_EXERCISE DESCRIPTION_
Your answer should be the lines below from the one holding "def Resident.predBit (r" through the one holding "k => r.gate k)", copied exactly and with nothing else.

[Saved data entries]
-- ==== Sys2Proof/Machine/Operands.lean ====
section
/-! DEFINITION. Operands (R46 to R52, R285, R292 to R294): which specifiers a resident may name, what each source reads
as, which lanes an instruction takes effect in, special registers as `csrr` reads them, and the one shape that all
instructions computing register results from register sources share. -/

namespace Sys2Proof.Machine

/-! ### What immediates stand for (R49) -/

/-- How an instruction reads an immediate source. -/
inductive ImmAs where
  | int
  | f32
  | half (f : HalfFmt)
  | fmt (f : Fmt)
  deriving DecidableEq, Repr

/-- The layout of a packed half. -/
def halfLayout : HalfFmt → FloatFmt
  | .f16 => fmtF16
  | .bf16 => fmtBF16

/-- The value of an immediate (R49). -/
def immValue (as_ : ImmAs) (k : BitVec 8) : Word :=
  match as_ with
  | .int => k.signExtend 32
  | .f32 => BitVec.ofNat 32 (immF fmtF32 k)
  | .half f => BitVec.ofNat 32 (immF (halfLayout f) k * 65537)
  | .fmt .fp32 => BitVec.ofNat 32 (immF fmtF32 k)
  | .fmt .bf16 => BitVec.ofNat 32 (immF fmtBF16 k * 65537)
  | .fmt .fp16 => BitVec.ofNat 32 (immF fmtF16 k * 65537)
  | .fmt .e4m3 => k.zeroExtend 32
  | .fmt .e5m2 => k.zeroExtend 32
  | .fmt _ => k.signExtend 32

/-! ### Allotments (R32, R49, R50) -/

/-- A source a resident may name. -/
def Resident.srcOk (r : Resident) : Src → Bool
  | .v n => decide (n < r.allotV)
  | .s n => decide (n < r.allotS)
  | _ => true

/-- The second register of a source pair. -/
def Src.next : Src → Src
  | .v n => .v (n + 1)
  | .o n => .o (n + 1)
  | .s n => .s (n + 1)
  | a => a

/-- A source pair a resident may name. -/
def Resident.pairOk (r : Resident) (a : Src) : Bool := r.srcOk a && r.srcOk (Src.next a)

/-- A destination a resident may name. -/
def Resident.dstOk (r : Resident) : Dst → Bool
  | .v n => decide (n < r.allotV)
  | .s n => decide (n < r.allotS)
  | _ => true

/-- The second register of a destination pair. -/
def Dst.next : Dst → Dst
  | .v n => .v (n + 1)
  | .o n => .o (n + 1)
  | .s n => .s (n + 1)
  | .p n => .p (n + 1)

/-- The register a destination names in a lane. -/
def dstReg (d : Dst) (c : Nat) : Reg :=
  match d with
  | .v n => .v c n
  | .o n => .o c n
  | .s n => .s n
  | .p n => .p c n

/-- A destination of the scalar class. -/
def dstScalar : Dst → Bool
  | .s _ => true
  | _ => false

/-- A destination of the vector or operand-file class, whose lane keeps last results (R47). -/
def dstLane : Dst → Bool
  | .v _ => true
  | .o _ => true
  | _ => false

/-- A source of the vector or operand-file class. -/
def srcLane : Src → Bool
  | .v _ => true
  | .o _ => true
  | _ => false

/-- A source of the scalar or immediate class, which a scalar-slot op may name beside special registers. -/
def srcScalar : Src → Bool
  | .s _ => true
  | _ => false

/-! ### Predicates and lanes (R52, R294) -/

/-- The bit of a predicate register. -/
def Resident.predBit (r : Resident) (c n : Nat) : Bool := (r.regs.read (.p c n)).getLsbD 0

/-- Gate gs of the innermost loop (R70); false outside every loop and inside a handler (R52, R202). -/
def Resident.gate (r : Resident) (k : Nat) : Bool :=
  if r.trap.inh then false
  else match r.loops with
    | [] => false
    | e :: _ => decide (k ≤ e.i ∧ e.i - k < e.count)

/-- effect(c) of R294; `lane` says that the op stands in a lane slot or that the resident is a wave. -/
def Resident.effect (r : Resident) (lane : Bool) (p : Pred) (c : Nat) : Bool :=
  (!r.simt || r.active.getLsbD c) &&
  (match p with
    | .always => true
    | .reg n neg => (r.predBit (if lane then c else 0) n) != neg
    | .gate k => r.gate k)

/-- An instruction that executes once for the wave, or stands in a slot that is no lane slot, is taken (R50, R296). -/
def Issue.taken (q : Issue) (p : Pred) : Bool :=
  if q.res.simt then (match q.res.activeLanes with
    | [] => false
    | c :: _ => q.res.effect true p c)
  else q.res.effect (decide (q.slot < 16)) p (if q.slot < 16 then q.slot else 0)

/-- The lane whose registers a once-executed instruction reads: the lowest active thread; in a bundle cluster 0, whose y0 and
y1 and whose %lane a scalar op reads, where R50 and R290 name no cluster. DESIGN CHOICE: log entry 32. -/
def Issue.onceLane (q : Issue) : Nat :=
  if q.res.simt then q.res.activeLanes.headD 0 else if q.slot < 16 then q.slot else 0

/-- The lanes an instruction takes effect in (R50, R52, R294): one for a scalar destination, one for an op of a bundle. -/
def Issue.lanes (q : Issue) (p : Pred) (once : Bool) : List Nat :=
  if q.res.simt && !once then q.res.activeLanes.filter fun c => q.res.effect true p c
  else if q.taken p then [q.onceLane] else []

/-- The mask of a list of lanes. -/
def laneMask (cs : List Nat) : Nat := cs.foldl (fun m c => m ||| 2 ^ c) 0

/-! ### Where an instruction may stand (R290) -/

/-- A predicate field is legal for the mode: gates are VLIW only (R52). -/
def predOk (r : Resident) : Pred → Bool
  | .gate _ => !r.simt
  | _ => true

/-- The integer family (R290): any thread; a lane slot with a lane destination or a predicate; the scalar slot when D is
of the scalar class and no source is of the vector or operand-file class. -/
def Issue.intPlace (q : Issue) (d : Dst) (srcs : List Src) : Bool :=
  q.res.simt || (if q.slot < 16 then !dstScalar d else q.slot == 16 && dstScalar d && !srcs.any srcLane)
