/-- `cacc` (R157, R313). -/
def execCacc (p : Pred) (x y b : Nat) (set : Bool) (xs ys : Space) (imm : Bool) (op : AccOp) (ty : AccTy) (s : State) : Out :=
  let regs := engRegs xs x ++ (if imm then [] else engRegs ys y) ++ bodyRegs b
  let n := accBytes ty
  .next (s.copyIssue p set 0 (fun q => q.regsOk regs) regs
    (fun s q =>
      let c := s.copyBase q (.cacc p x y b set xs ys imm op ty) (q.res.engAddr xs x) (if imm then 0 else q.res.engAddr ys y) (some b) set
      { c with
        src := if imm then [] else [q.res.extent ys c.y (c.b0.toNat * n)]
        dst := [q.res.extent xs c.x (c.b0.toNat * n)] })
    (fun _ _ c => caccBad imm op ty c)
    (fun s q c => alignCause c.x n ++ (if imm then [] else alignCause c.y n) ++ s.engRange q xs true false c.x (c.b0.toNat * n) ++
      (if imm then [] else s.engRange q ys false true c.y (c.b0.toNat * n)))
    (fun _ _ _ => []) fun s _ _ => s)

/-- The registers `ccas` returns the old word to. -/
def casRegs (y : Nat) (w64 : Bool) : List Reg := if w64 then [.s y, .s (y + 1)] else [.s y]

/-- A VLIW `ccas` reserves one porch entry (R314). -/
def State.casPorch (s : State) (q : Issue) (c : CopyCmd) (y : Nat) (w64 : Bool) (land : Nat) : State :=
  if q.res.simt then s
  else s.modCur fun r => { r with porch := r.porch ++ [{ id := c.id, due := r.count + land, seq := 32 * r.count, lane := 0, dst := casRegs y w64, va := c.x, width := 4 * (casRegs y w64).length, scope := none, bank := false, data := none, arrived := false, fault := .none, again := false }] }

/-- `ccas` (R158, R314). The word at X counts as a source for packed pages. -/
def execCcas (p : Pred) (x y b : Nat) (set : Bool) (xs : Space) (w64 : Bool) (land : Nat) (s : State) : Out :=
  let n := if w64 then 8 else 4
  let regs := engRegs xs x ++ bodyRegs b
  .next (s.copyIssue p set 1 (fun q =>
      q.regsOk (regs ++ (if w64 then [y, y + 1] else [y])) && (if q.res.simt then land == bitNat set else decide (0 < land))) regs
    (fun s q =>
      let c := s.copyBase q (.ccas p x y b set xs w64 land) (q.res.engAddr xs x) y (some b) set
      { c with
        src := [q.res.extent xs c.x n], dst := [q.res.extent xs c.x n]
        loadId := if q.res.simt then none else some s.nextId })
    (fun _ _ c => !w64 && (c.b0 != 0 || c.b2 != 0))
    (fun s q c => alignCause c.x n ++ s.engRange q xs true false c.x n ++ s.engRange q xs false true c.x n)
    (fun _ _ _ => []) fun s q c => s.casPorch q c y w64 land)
==
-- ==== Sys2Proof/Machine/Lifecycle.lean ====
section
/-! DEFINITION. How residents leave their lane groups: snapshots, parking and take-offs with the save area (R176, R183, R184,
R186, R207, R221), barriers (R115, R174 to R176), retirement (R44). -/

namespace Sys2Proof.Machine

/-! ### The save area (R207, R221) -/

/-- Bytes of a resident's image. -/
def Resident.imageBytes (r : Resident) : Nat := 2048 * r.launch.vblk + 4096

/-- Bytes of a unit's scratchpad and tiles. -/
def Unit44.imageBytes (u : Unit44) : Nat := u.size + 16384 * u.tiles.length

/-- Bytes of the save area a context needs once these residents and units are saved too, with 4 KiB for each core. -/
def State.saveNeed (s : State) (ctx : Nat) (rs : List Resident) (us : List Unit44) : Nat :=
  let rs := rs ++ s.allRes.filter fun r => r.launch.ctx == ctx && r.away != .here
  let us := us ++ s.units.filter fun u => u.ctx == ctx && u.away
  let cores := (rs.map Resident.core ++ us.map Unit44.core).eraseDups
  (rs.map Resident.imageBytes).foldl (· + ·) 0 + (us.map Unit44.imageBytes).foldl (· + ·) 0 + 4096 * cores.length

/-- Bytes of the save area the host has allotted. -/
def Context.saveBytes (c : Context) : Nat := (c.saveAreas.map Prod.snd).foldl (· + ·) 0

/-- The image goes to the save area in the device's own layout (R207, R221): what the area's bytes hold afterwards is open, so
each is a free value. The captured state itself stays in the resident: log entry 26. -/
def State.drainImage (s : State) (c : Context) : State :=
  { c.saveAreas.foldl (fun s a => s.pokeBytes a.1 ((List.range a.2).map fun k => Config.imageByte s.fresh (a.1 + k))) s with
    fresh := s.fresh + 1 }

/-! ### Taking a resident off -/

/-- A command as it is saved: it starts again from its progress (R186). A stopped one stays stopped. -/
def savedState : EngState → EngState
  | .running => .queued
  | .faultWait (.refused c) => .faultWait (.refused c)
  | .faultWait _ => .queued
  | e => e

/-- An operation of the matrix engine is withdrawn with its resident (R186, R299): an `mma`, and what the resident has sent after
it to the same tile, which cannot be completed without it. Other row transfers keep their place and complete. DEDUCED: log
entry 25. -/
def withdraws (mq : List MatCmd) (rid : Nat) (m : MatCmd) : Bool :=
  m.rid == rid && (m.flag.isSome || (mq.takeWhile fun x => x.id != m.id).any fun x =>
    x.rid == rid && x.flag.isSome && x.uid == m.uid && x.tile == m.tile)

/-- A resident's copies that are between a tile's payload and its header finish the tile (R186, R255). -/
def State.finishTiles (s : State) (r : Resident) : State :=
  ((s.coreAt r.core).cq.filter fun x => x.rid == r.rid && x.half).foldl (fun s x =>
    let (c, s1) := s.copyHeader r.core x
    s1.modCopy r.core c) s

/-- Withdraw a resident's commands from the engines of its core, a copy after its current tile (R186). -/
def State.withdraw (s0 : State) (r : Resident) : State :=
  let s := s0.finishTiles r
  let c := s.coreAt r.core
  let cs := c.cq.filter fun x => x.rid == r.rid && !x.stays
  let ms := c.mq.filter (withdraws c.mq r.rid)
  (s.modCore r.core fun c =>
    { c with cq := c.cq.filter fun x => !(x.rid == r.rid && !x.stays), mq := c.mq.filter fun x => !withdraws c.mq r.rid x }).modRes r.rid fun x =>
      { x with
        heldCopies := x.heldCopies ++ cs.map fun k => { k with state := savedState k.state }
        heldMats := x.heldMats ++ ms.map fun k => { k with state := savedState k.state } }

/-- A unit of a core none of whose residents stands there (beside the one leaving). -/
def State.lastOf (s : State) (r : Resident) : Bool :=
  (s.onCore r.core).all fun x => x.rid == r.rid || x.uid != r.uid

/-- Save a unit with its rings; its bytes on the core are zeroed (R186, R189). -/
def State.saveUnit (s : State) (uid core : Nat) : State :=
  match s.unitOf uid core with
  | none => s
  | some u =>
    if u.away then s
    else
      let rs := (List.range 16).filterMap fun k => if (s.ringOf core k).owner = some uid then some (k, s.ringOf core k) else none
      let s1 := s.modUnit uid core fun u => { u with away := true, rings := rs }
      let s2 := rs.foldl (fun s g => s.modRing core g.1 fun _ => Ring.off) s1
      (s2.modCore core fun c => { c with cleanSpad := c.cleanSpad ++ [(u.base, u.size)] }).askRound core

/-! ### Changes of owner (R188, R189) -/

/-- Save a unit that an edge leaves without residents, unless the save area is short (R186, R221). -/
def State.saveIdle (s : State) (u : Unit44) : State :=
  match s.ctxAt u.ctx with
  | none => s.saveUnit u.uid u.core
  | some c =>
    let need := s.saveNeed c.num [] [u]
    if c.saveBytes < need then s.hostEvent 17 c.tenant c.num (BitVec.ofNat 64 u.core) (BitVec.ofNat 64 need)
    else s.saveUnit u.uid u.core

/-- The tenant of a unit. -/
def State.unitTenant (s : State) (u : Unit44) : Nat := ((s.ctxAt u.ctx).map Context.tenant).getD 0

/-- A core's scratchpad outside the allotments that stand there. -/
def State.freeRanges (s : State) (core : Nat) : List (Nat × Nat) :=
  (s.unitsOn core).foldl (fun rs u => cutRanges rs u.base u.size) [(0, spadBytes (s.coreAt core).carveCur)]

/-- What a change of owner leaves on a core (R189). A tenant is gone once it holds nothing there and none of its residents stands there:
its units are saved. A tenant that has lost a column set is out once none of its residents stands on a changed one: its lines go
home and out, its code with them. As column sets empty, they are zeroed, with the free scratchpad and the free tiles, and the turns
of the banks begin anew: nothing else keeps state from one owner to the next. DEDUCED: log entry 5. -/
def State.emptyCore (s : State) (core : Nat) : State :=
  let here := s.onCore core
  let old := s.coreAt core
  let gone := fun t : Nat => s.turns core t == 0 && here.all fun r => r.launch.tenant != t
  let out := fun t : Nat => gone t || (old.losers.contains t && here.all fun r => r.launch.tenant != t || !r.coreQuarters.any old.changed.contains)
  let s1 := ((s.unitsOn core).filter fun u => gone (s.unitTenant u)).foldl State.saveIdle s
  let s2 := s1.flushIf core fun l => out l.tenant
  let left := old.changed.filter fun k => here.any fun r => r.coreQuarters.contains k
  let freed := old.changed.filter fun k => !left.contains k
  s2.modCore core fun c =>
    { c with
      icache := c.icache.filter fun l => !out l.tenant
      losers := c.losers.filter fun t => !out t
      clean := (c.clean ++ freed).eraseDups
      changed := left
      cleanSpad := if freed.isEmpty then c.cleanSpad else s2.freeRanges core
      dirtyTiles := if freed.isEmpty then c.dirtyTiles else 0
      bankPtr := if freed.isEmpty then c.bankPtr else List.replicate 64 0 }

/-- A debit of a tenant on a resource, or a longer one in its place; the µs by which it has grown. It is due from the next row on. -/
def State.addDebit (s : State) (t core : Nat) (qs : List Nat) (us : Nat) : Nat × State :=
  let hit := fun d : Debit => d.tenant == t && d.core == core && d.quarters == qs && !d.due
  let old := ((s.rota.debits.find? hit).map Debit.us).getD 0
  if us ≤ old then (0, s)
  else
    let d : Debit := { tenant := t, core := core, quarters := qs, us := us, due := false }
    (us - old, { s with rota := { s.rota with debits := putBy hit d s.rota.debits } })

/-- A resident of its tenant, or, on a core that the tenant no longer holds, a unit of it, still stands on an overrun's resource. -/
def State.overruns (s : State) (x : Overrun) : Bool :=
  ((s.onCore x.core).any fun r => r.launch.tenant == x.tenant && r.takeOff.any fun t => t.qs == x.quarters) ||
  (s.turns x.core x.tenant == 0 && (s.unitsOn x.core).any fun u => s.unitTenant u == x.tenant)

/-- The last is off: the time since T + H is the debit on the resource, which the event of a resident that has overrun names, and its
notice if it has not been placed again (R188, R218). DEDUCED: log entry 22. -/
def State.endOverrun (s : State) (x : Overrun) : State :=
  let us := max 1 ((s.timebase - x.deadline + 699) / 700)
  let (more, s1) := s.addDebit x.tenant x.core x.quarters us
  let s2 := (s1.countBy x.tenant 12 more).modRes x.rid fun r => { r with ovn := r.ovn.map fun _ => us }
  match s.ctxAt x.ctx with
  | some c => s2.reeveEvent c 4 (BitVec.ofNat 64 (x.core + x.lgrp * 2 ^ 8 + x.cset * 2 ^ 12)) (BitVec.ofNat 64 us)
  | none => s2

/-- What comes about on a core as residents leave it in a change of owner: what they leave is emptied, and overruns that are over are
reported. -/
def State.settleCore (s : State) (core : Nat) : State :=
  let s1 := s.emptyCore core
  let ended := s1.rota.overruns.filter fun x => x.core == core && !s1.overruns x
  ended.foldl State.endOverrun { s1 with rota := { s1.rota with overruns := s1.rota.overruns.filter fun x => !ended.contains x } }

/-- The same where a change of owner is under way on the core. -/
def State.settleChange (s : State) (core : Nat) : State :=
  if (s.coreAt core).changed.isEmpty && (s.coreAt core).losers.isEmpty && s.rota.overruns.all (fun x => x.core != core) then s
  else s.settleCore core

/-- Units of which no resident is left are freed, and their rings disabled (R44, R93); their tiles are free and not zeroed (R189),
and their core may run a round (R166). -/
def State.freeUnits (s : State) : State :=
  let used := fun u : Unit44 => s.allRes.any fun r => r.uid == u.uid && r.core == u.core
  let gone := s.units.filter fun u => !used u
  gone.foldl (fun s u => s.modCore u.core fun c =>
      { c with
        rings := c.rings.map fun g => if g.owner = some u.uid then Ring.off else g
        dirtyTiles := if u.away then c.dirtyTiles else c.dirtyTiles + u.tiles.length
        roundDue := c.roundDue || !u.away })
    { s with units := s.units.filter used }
--
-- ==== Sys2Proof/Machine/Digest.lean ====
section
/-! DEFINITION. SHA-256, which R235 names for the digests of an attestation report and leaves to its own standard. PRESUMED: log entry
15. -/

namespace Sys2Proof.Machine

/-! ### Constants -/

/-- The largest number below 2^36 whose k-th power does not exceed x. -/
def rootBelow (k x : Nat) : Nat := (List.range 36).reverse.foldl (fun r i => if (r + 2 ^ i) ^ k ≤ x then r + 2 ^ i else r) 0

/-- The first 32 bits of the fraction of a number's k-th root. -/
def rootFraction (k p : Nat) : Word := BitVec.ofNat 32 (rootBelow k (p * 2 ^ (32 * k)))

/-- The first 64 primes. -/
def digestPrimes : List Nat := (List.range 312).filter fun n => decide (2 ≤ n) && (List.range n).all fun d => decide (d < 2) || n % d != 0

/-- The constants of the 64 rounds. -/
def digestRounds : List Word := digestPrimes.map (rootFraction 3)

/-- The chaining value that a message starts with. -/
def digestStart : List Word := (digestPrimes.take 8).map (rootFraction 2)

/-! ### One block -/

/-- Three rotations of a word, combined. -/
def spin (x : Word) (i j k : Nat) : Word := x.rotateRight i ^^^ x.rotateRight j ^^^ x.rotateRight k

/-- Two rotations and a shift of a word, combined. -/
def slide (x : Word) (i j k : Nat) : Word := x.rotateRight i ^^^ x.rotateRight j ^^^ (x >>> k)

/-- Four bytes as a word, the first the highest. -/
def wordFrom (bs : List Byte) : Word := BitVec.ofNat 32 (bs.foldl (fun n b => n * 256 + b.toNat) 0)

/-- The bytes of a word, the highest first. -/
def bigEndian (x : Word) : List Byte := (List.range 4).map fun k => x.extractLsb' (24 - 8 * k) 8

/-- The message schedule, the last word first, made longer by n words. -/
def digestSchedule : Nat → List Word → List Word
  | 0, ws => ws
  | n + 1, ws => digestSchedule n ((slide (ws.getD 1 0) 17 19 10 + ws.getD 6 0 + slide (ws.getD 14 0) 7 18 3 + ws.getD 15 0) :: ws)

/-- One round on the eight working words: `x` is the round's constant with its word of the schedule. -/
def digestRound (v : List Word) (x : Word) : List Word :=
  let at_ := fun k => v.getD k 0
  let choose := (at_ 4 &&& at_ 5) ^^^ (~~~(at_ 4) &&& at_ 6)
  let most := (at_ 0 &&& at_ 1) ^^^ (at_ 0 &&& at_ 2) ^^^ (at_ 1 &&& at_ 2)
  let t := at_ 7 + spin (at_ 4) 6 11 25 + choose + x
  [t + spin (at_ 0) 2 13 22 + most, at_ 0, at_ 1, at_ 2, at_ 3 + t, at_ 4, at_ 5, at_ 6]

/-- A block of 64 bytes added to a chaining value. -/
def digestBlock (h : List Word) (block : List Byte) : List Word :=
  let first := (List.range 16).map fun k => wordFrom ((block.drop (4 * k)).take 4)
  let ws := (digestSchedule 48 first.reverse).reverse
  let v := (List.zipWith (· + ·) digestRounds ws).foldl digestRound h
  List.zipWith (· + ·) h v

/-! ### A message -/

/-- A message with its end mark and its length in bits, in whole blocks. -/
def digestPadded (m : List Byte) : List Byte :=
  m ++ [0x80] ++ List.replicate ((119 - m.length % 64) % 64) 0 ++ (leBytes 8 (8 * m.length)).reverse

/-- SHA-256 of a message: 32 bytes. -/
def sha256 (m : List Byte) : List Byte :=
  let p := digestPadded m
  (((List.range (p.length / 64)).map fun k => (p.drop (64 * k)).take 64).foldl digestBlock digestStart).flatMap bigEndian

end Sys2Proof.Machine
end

_EXERCISE RESULT_
def Resident.predBit (r : Resident) (c n : Nat) : Bool := (r.regs.read (.p c n)).getLsbD 0

/-- Gate gs of the innermost loop (R70); false outside every loop and inside a handler (R52, R202). -/
def Resident.gate (r : Resident) (k : Nat) : Bool :=
  if r.trap.inh then false
  else match r.loops with
    | [] => false
    | e :: _ => decide (k ≤ e.i ∧ e.i - k < e.count)

/-- effect(c) of R294; `lane` says that the op stands in a lane slot or that the resident is a wave. -/
def Resident.effect (r : Resident) (lane : Bool) (p : Pred) (c : Nat) : Bool :=
  (!r.simt || r.active.getLsbD c) &&
  (match p with
    | .always => true
    | .reg n neg => (r.predBit (if lane then c else 0) n) != neg
    | .gate k => r.gate k)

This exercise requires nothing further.